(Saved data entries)
────────────────

/-! ### GSET, GCLR, GCOLL (R310–R312) -/

/-- A slot, read as two accesses of 16 bytes: the first half as the first of them found it, the second as it is now (R303). -/
def State.slotVal (s : State) (lo : SMap Nat) (a : Nat) : Nat := (SMap.get? lo a).getD (s.homeRead a 16) + 2 ^ 128 * s.homeRead (a + 16) 16
/-- The first accesses to listed slots of listed nodes. -/
def State.slotLows (s : State) (p : Space) (pls ms : List Nat) : SMap Nat :=
  pls.foldl (fun (r : SMap Nat) pl => ms.foldl (fun r m => SMap.put r (s.slotAddr p pl m) (s.homeRead (s.slotAddr p pl m) 16)) r) []
/-- The slots of a node, or its first 32 bytes, meet an uncorrectable word (R304). -/
def State.nodeBad (s : State) (p : Space) (ms : List Nat) (pl : Nat) : Bool :=
  s.memBad (s.recAddr p pl) 32 || ms.any fun m => s.memBad (s.slotAddr p pl m) 32
/-- A record of some member does. -/
def State.recsBad (s : State) (p : Space) : Bool := (List.range p.nv).any fun i => s.memBad (s.segAddr p i) (64 * p.nmax)

/-- What NLDF and NLDF.rec read of a node. -/
def State.npCtx (s : State) (p : Space) (lo : SMap Nat) (pl kind edge : Nat) : NpCtx :=
  ⟨kind, fun m => s.slotVal lo (s.slotAddr p pl m), s.recNum p pl 0 32, edge⟩

/-- A slot is written as two accesses of 16 bytes (R303): `n` bytes of a value. -/
def slotPuts (pa n v : Nat) : List GWrite :=
  .put pa (min n 16) (v % 2 ^ 128) :: if n ≤ 16 then [] else [.put (pa + 16) (n - 16) (v / 2 ^ 128)]
/-- Sets a node's mark. -/
def State.markSet (s : State) (p : Space) (pl m : Nat) : GWrite := .set (s.recAddr p pl + 7) (2 ^ m)

/-- Other broadcasts of a space that are between the accesses of their reads make both again: a slot that a program names by NLDF is as at
one moment (R319). -/
def State.readAgain (s : State) (e : Eng) : State :=
  match e.kind with
  | .bcast b => { s with eng := { s.eng with ops := s.eng.ops.map fun o =>
      match o.kind with
      | .bcast c => if c.space = b.space ∧ o.id ≠ e.id then { o with kind := .bcast { c with lows := none } } else o
      | _ => o } }
  | _ => s

/-- A write that was still to be made. -/
def State.gDo (s : State) (e : Eng) (w : GWrite) : State :=
  (match w with
  | .put pa n v => s.gWrite e pa n v
  | .set pa bits => s.gWrite e pa 1 (s.homeRead pa 1 ||| bits)
  | .clear pa bits => s.gWrite e pa 1 (s.homeRead pa 1 &&& (255 - bits))).readAgain e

────────────────

▸ Directions for this task
As listed above, the lines from the line with "s.memBad (s.recAddr p" to the line with "of a node. -/" are to be echoed exactly, with both ends included and nothing added.

▸ Your response
  s.memBad (s.recAddr p pl) 32 || ms.any fun m => s.memBad (s.slotAddr p pl m) 32
/-- A record of some member does. -/
def State.recsBad (s : State) (p : Space) : Bool := (List.range p.nv).any fun i => s.memBad (s.segAddr p i) (64 * p.nmax)

/-- What NLDF and NLDF.rec read of a node. -/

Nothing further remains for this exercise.